Implementing smart health checks for Kafka consumers
We initially had a naive approach to health checks for Kafka consumers. They would make a request to list the topics in the broker, which checked the underlying connection to Kafka. If the connection failed, they would trigger a liveness probe and restart the service. While this approach captured some issues like TLS connectivity problems, it didn’t catch all the problems.
We quickly realised that sometimes consumers would sit idle and not process messages, leading to lag on the partition and potential incidents. To address this, we developed a smart health check approach inspired by PagerDuty’s blog post.
The smart health check approach uses two values: the current offset (the last message sent to the topic) and the committed offset (the last message consumed by the consumer). By checking that these two values are changing, we ensured that the consumer is constantly moving forward and processing messages. Here’s how the smart health check works:
- Retrieve the current offset from Kafka. If this fails, it indicates a connectivity issue with Kafka, and a liveness probe is triggered.
- Retrieve the committed offset. This value is stored in memory and should not fail. If it does fail, it suggests a weird state, and a liveness probe is triggered.
- Check if the current offset and committed offset are the same. If they are the same, it means there are no messages left to process on the topic, and the liveness probes pass.
- If the current offset and committed offset are different, check if the committed offset has changed since the last liveness probe. If it hasn’t changed, it indicates that the consumer is not processing messages, and the consumer is restarted.
- If the committed offset has changed, it means the consumer is processing messages, and everything is working as expected.
This smart health check approach helped improve Kafka-related issues and reduce the number of false alerts.
Kafka consumers on Kubernetes: Challenges and Solutions
Cascading Failures: When one pod restarted due to an unrelated issue, it could lead to other pods in the deployment crashing as well. This issue occurs during rebalancing, where a service that was originally consuming from one partition suddenly switched to consuming from a different partition. To address this, we have each replica keep track of its own partitions, ensuring that the rebalance doesn’t affect other pods.

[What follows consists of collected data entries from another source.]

-- ==== Sys2Proof/Decode.lean ====
section
/-! DEFINITION. From a presented transaction to the operation, and back. The selector is 30_encoding.md R116. A variant's
word is a frame, read as R91 and R119 number it: SYNC and TYPE select the variant through the registry, LENGTH must be
legal (R109) and is not compared with the row's own (R112), and the fields stand at their payload offsets; the frame's
fields are the operands of that variant's BUILD. Bytes that are no variant's word are performed as RESOLVE of them, the
operation by which R109 gives illegal encodings their outcomes (log entry 8). -/

namespace Sys2Proof
open Machine

/-- Why bytes are no variant's word. -/
inductive WordError where
  /-- Too few bytes for the header or for the fields. -/
  | truncated
  /-- Byte 0 is not SYNC (R109). -/
  | syncMismatch
  /-- LENGTH in 10..255 (R109). -/
  | illegalLength (n : Byte)
  /-- The type code has no registry entry (R109). -/
  | unknownCode (t : Byte)
  /-- The registry names a variant for which the configuration supplies no layout, against 41_dispatch.md R163. -/
  | noLayout (v : Variant)
  deriving DecidableEq, Repr

/-- Why a presented transaction is no operation. -/
inductive DecodeError where
  /-- OP = 3, "no operation defined" (R116). -/
  | undefinedSelector
  deriving DecidableEq, Repr

/-- `[SYNC][LENGTH][TYPE][PAYLOAD][CHECKSUM]` (R90, R94). -/
def frameOf (sync t : Byte) (p : Payload) : Bytes :=
  let body := sync :: BitVec.ofNat 8 p.length :: t :: p
  body ++ [xor8 body]

/-- The public operation an OP value names (R116). -/
def decodeSelector (op : BitVec 2) (ports : PublicPorts) : Except DecodeError Instr :=
  match op.toNat with
  | 0 => .ok (.encode ports.type ports.txpay)
  | 1 => .ok (.decode ports.rxbuf)
  | 2 => .ok (.resolve ports.rxbuf)
  | _ => .error .undefinedSelector

/-- The operand fields of a row, read from the bytes after the header (R119: payload byte i at frame offset 3 + i).
LENGTH decides only whether the optional byte of Capabilities is there (R113). -/
def decodeFields (v : Variant) (len : Byte) (q : Bytes) : Option Instr :=
  match v, q with
  | .channelUnassign, a :: _ => some (.channelUnassign (.build (numOf a)))
  | .channelAssign, a :: b :: c :: _ => some (.channelAssign (.build (numOf a) (numOf b) (numOf c)))
  | .channelID, a :: lo :: hi :: b :: c :: _ => some (.channelID (.build (numOf a) (le16 lo hi) (numOf b) (numOf c)))
  | .channelPeriod, a :: lo :: hi :: _ => some (.channelPeriod (.build (numOf a) (le16 lo hi)))
  | .channelSearchTimeout, a :: b :: _ => some (.channelSearchTimeout (.build (numOf a) (numOf b)))
  | .channelFrequency, a :: b :: _ => some (.channelFrequency (.build (numOf a) (numOf b)))
  | .channelTXPower, a :: b :: _ => some (.channelTXPower (.build (numOf a) (numOf b)))
  | .networkKey, a :: q' => if 8 ≤ q'.length then some (.networkKey (.build (numOf a) (q'.take 8))) else none
  | .txPower, a :: b :: _ => some (.txPower (.build (numOf a) (numOf b)))
  | .systemReset, a :: _ => some (.systemReset (.build (some (numOf a))))
  | .channelOpen, a :: _ => some (.channelOpen (.build (numOf a)))
  | .channelClose, a :: _ => some (.channelClose (.build (numOf a)))
  | .channelRequest, a :: b :: _ => some (.channelRequest (.build (numOf a) (numOf b)))
  | .broadcastData, a :: q' => if 7 ≤ q'.length then some (.broadcastData (.build (numOf a) (q'.take 7))) else none
  | .acknowledgedData, a :: q' => if 7 ≤ q'.length then some (.acknowledgedData (.build (numOf a) (q'.take 7))) else none
  | .burstData, a :: q' => if 7 ≤ q'.length then some (.burstData (.build (numOf a) (q'.take 7))) else none
  | .channelEvent, a :: b :: c :: _ => some (.channelEvent (.build (numOf a) (numOf b) (numOf c)))
  | .channelStatus, a :: b :: _ => some (.channelStatus (.build (numOf a) (numOf b)))
  | .version, q' => if 9 ≤ q'.length then some (.version (.build (q'.take 9))) else none
  | .startup, a :: _ => some (.startup (.build (numOf a)))
  | .capabilities, a :: b :: c :: d :: q' =>
    if len = 5#8 then
      match q' with
      | e :: _ => some (.capabilities (.build (numOf a) (numOf b) (numOf c) (numOf d) (some (numOf e))))
      | [] => none
    else some (.capabilities (.build (numOf a) (numOf b) (numOf c) (numOf d) none))
  | .serialNumber, q' => if 4 ≤ q'.length then some (.serialNumber (.build (q'.take 4))) else none
  | _, _ => none

/-- The values of a configured layout, read from the bytes after the header, one field after the other. -/
def takeFields : List FieldSpec → Bytes → Option (List FieldVal)
  | [], _ => some []
  | d :: ds, q =>
    if q.length < kindWidth d.kind then none
    else (takeFields ds (q.drop (kindWidth d.kind))).map (fieldOf d.kind (q.take (kindWidth d.kind)) :: ·)

/-- BUILD of a variant, with its operands read from the bytes after the header: for a variant of the catalogue by its
row of the opcode table, for an added one by the layout the configuration supplies (41_dispatch.md R163). -/
def decodeBuild (c : Config) (v : Variant) (len : Byte) (q : Bytes) : Except WordError Operation :=
  match v with
  | .added k =>
    match rowOf c (.added k) with
    | none => .error (.noLayout (.added k))
    | some r =>
      match takeFields r.fields q with
      | none => .error .truncated
      | some xs => .ok (.added k (.build xs))
  | v =>
    match decodeFields v len q with
    | none => .error .truncated
    | some i => .ok (.instr i)

/-- A frame read as a variant's word: `match` and `mask` cover SYNC and TYPE (R119). -/
def decodeWord (c : Config) (bytes : Bytes) : Except WordError Operation :=
  match bytes with
  | sync :: len :: t :: q =>
    if sync ≠ c.sync then .error .syncMismatch
    else if len.toNat > c.maxPayload.toNat then .error (.illegalLength len)
    else
      match registryEntry c t with
      | none => .error (.unknownCode t)
      | some id => decodeBuild c (variantOfId id) len q
  | _ => .error .truncated

/-- The operation that presented bytes stand for: the BUILD whose word they are, and RESOLVE of them where they are no
word, so that an illegal encoding gets the outcome of R109, in the order of 60_exceptions.md R267. -/
def decodeBytes (c : Config) (bytes : Bytes) : Operation :=
  match decodeWord c bytes with
  | .ok o => o
  | .error _ => .instr (.resolve bytes)

/-- The operation a presented transaction stands for. -/
def decode (c : Config) : Request → Except DecodeError Operation
  | .select op ports => (decodeSelector op ports).map .instr
  | .word bytes => .ok (decodeBytes c bytes)
  | .call o => .ok o

/-! The encoder. -/

/-- The variant and payload of the frame that encodes an instruction, where a frame does: the BUILD of a variant,
its fields at their offsets (R95, R106). -/
def wordPayload : Instr → Option (Variant × Payload)
  | .encode _ _ => none
  | .decode _ => none
  | .resolve _ => none
  | .cksum _ => none
  | .lookup _ => none
  | .chbuild _ _ _ => none
  | .chview _ => none
  | .chset _ _ => none
  | .channelUnassign (.build a) => some (.channelUnassign, [lo8 a])
  | .channelUnassign _ => none
  | .channelAssign (.build a b c) => some (.channelAssign, [lo8 a, lo8 b, lo8 c])
  | .channelAssign _ => none
  | .channelID (.build a b c d) => some (.channelID, [lo8 a, lo8 b, hi8 b, lo8 c, lo8 d])
  | .channelID _ => none
  | .channelPeriod (.build a b) => some (.channelPeriod, [lo8 a, lo8 b, hi8 b])
  | .channelPeriod _ => none
  | .channelSearchTimeout (.build a b) => some (.channelSearchTimeout, [lo8 a, lo8 b])
  | .channelSearchTimeout _ => none
  | .channelFrequency (.build a b) => some (.channelFrequency, [lo8 a, lo8 b])
  | .channelFrequency _ => none
  | .channelTXPower (.build a b) => some (.channelTXPower, [lo8 a, lo8 b])
  | .channelTXPower _ => none
  | .networkKey (.build a b) => some (.networkKey, lo8 a :: b)
  | .networkKey _ => none
  | .txPower (.build a b) => some (.txPower, [lo8 a, lo8 b])
  | .txPower _ => none
  | .systemReset (.build (some a)) => some (.systemReset, [lo8 a])
  | .systemReset _ => none
  | .channelOpen (.build a) => some (.channelOpen, [lo8 a])
  | .channelOpen _ => none
  | .channelClose (.build a) => some (.channelClose, [lo8 a])
  | .channelClose _ => none
  | .channelRequest (.build a b) => some (.channelRequest, [lo8 a, lo8 b])
  | .channelRequest _ => none
  | .broadcastData (.build a b) => some (.broadcastData, lo8 a :: b)
  | .broadcastData _ => none
  | .acknowledgedData (.build a b) => some (.acknowledgedData, lo8 a :: b)
  | .acknowledgedData _ => none
  | .burstData (.build a b) => some (.burstData, lo8 a :: b)
  | .burstData _ => none
  | .channelEvent (.build a b c) => some (.channelEvent, [lo8 a, lo8 b, lo8 c])
  | .channelEvent _ => none
  | .channelStatus (.build a b) => some (.channelStatus, [lo8 a, lo8 b])
  | .channelStatus _ => none
  | .version (.build a) => some (.version, a)
  | .version _ => none
  | .startup (.build a) => some (.startup, [lo8 a])
  | .startup _ => none
  | .capabilities (.build a b c d none) => some (.capabilities, [lo8 a, lo8 b, lo8 c, lo8 d])
  | .capabilities (.build a b c d (some e)) => some (.capabilities, [lo8 a, lo8 b, lo8 c, lo8 d, lo8 e])
  | .capabilities _ => none
  | .serialNumber (.build a) => some (.serialNumber, a)
  | .serialNumber _ => none

/-- The request that presents an operation by its frame, where its variant has a type code and the frame is its BUILD;
directly otherwise. -/
def encodeBuild (c : Config) (o : Operation) : Option (Variant × Payload) → Request
  | none => .call o
  | some (v, p) =>
    match codeOf c v with
    | none => .call o
    | some t => .word (frameOf c.sync t p)

/-- How an instruction is presented: by selector, by the frame that encodes it, or directly where the opcode table
gives it no bits (R116, R119) or the registry gives its variant no type code. -/
def encode (c : Config) : Instr → Request
  | .encode t p => .select 0#2 { type := t, txpay := p }
  | .decode buf => .select 1#2 { rxbuf := buf }
  | .resolve buf => .select 2#2 { rxbuf := buf }
  | i => encodeBuild c (.instr i) (wordPayload i)

/-- The payload of the frame that encodes an operation of an added variant: a BUILD, its fields one after the other. -/
def addedPayload (c : Config) (k : Fin 10) : FieldOp → Option (Variant × Payload)
  | .build xs => (rowOf c (.added k)).map fun r => (.added k, (r.fields.zip xs).flatMap fun z => fieldBytes z.1.kind z.2)
  | .view _ => none
  | .get _ _ => none
  | .set _ _ _ => none

/-- How any operation is presented. -/
def encodeOperation (c : Config) : Operation → Request
  | .instr i => encode c i
  | .added k op => encodeBuild c (.added k op) (addedPayload c k op)

/-! The opcode table's numbering of bits. -/

/-- The first `n` bytes of a number, byte k being bits 8k+7 down to 8k (R119). -/
def bytesOf (w : Nat) : Nat → Bytes
  | 0 => []
  | n + 1 => BitVec.ofNat 8 (w % 256) :: bytesOf (w / 256) n

/-- The transaction a word of the opcode table presents: up to one byte, the OP port (its low 2 bits) with operand
ports of zero and empty sequences; more, the bytes of a frame, continued by zeros to 13 bytes, the longest frame
(MAX_FRAME, 00_scope.md R11). No bits, no transaction. -/
def tableRequest (nbits w : Nat) : Option Request :=
  if nbits = 0 then none
  else if nbits ≤ 8 then some (.select (BitVec.ofNat 2 w) {})
  else some (.word (bytesOf (w % 2 ^ nbits) 13))

/-- The instruction of a word of the opcode table, under the configuration at reset. -/
def decodeTableWord (nbits w : Nat) : Option Instr :=
  match tableRequest nbits w with
  | some (.select op ports) =>
    match decodeSelector op ports with
    | .ok i => some i
    | .error _ => none
  | some (.word bytes) =>
    match decodeWord defaultConfig bytes with
    | .ok (.instr i) => some i
    | .ok (.added _ _) => none
    | .error _ => none
  | some (.call _) => none
  | none => none

end Sys2Proof
end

Intermittent Liveness Probe Failures: A client email delivery service, which reads messages in batches and makes calls to external services, experienced intermittent liveness probe failures. This was because the health checks were running too frequently, and if it took longer to process a batch than the interval between health checks, it would mistakenly think that messages were not being consumed. The solution was to configure the initial delay and interval of the health checks to be larger than the time it takes to process a batch.
Lessons learned and takeaways
Our experience with implementing smart health checks for Kafka consumers has taught us several valuable lessons:
- Naive health checks can give a false sense of security and make it seem like an application is running fine even when it’s not. It’s important to implement proper health checks to ensure the application’s reliability.
- Building proper health checks can make a significant difference in the self-healing capabilities of an application and reduce the need for engineers to be called for trivial issues.
- Smart health checks can help reduce the number of false alerts and improve the overall quality of life for the team.
- It’s crucial to consider the specific behaviour of a service when designing health checks and determine what “unhealthy” actually means in that context.
- Logging and metrics play a vital role in troubleshooting and understanding the behaviour of the application. Logging the partition being consumed, the offsets being committed, and the duration of health checks can provide valuable insights.
- Having metrics on the performance of health checks is just as important as monitoring the application itself.